Material for the task:
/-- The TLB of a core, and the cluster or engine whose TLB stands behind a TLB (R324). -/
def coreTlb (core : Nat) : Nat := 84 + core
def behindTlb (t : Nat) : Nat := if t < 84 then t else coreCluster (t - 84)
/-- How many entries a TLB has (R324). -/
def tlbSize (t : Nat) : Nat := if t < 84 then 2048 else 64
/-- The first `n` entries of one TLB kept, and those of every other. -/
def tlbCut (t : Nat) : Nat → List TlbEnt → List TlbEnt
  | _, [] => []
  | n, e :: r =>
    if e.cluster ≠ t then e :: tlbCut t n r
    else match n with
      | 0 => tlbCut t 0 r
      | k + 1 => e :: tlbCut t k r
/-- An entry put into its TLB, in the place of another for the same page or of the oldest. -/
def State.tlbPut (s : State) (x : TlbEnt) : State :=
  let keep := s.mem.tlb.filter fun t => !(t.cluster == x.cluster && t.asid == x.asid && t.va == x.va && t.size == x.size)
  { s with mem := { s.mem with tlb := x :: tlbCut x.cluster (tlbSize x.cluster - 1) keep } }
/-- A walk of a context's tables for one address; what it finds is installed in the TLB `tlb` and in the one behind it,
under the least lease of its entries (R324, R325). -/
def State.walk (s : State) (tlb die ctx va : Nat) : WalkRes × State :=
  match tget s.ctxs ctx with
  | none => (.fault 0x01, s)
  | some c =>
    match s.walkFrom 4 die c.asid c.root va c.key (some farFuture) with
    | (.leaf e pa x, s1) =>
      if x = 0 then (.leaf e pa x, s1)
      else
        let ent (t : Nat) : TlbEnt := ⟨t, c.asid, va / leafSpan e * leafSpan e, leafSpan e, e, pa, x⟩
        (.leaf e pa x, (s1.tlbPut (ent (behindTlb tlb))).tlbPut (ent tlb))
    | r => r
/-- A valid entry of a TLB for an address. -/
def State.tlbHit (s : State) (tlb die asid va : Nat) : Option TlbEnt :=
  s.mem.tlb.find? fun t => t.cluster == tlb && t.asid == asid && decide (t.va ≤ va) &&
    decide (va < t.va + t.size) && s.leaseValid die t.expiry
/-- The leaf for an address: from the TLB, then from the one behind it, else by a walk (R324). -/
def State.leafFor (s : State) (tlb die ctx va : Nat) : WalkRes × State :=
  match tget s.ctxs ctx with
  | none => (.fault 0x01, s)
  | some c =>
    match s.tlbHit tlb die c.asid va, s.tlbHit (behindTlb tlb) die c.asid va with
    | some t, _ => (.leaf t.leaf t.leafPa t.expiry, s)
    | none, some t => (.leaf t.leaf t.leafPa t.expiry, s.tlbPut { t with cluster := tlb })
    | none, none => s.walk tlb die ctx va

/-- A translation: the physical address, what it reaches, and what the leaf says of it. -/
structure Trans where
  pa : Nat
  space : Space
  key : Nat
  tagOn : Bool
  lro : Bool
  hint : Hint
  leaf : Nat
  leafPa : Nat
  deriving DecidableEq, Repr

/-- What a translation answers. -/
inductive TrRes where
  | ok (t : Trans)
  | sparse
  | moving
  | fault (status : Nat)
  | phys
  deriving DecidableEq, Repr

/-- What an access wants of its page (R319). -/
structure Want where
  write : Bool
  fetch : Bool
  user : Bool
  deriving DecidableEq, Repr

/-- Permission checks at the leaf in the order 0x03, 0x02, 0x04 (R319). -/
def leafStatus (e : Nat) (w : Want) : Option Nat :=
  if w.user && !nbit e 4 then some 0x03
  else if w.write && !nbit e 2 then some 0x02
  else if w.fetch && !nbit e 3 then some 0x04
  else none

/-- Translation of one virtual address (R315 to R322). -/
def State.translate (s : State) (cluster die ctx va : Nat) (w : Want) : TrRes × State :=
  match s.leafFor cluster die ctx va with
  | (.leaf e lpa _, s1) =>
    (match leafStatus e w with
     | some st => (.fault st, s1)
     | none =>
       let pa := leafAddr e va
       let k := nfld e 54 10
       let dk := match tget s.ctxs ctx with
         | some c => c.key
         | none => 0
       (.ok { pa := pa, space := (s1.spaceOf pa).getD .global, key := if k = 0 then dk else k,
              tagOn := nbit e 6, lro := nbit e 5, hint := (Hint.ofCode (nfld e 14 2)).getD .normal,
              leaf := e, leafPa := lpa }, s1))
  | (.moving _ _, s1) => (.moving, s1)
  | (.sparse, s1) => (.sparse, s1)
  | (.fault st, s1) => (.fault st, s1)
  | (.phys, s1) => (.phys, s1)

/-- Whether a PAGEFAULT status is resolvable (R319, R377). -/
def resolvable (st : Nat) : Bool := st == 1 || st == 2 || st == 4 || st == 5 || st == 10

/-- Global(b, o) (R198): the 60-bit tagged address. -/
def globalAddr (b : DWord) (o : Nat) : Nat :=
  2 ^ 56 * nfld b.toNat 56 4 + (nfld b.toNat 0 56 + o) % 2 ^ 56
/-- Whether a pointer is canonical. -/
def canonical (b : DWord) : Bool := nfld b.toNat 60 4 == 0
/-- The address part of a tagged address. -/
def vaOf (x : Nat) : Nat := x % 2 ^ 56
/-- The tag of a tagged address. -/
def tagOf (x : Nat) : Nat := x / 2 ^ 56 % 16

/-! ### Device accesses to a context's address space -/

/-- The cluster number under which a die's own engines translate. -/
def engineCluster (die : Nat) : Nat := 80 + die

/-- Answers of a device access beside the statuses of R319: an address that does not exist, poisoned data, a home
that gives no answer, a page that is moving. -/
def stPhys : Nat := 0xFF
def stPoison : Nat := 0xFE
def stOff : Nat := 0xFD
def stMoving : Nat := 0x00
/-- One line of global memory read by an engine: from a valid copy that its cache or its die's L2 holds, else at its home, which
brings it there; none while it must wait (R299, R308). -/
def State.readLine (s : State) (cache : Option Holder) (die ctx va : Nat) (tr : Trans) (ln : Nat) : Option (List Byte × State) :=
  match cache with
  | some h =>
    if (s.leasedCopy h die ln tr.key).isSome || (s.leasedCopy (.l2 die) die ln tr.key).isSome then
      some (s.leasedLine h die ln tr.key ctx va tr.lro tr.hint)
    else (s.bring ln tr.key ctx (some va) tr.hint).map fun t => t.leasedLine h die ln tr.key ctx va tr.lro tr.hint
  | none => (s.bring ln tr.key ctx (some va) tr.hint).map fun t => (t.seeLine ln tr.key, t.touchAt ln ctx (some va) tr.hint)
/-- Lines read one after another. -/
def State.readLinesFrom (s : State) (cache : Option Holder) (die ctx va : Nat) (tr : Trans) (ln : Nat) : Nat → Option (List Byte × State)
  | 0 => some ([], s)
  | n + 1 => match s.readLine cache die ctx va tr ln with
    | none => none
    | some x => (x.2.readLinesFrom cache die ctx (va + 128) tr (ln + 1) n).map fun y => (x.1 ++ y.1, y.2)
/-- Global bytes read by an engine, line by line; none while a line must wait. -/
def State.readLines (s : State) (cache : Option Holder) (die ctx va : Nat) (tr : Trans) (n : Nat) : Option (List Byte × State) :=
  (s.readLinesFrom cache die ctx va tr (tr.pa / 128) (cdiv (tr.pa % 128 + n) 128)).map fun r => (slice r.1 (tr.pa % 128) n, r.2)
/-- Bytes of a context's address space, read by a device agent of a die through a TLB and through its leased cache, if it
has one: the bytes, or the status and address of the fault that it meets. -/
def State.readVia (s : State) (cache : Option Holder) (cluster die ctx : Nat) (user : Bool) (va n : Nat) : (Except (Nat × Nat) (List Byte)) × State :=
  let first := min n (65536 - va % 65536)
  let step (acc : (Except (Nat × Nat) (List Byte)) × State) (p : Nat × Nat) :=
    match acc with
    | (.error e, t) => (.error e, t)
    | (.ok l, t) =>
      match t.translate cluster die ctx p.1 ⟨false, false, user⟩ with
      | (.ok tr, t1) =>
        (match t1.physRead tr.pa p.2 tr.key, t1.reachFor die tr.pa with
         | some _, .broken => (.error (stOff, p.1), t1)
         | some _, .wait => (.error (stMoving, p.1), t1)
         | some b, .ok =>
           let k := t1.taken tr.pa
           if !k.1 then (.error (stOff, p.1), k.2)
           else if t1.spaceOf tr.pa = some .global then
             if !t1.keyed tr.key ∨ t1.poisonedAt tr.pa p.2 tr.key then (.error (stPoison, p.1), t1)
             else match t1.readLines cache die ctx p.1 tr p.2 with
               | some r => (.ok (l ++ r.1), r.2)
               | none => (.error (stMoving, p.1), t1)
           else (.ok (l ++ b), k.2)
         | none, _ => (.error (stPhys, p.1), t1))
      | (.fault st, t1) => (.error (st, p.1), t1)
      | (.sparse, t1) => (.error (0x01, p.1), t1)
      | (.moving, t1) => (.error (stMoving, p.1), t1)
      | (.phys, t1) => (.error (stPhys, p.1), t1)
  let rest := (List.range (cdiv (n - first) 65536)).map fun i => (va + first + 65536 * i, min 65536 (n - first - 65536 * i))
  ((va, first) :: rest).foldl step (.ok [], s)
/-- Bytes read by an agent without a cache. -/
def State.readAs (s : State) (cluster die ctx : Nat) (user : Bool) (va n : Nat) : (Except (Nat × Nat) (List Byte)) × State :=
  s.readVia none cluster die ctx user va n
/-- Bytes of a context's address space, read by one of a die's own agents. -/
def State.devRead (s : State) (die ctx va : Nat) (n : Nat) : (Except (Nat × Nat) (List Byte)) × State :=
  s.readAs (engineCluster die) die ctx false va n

Directions for this task:
Within the material above, output exactly the lines from the one with "none => none" through the one with "has one: the", end lines included, and nothing besides.

Reply to the task:
    | none => none
    | some x => (x.2.readLinesFrom cache die ctx (va + 128) tr (ln + 1) n).map fun y => (x.1 ++ y.1, y.2)
/-- Global bytes read by an engine, line by line; none while a line must wait. -/
def State.readLines (s : State) (cache : Option Holder) (die ctx va : Nat) (tr : Trans) (n : Nat) : Option (List Byte × State) :=
  (s.readLinesFrom cache die ctx va tr (tr.pa / 128) (cdiv (tr.pa % 128 + n) 128)).map fun r => (slice r.1 (tr.pa % 128) n, r.2)
/-- Bytes of a context's address space, read by a device agent of a die through a TLB and through its leased cache, if it
has one: the bytes, or the status and address of the fault that it meets. -/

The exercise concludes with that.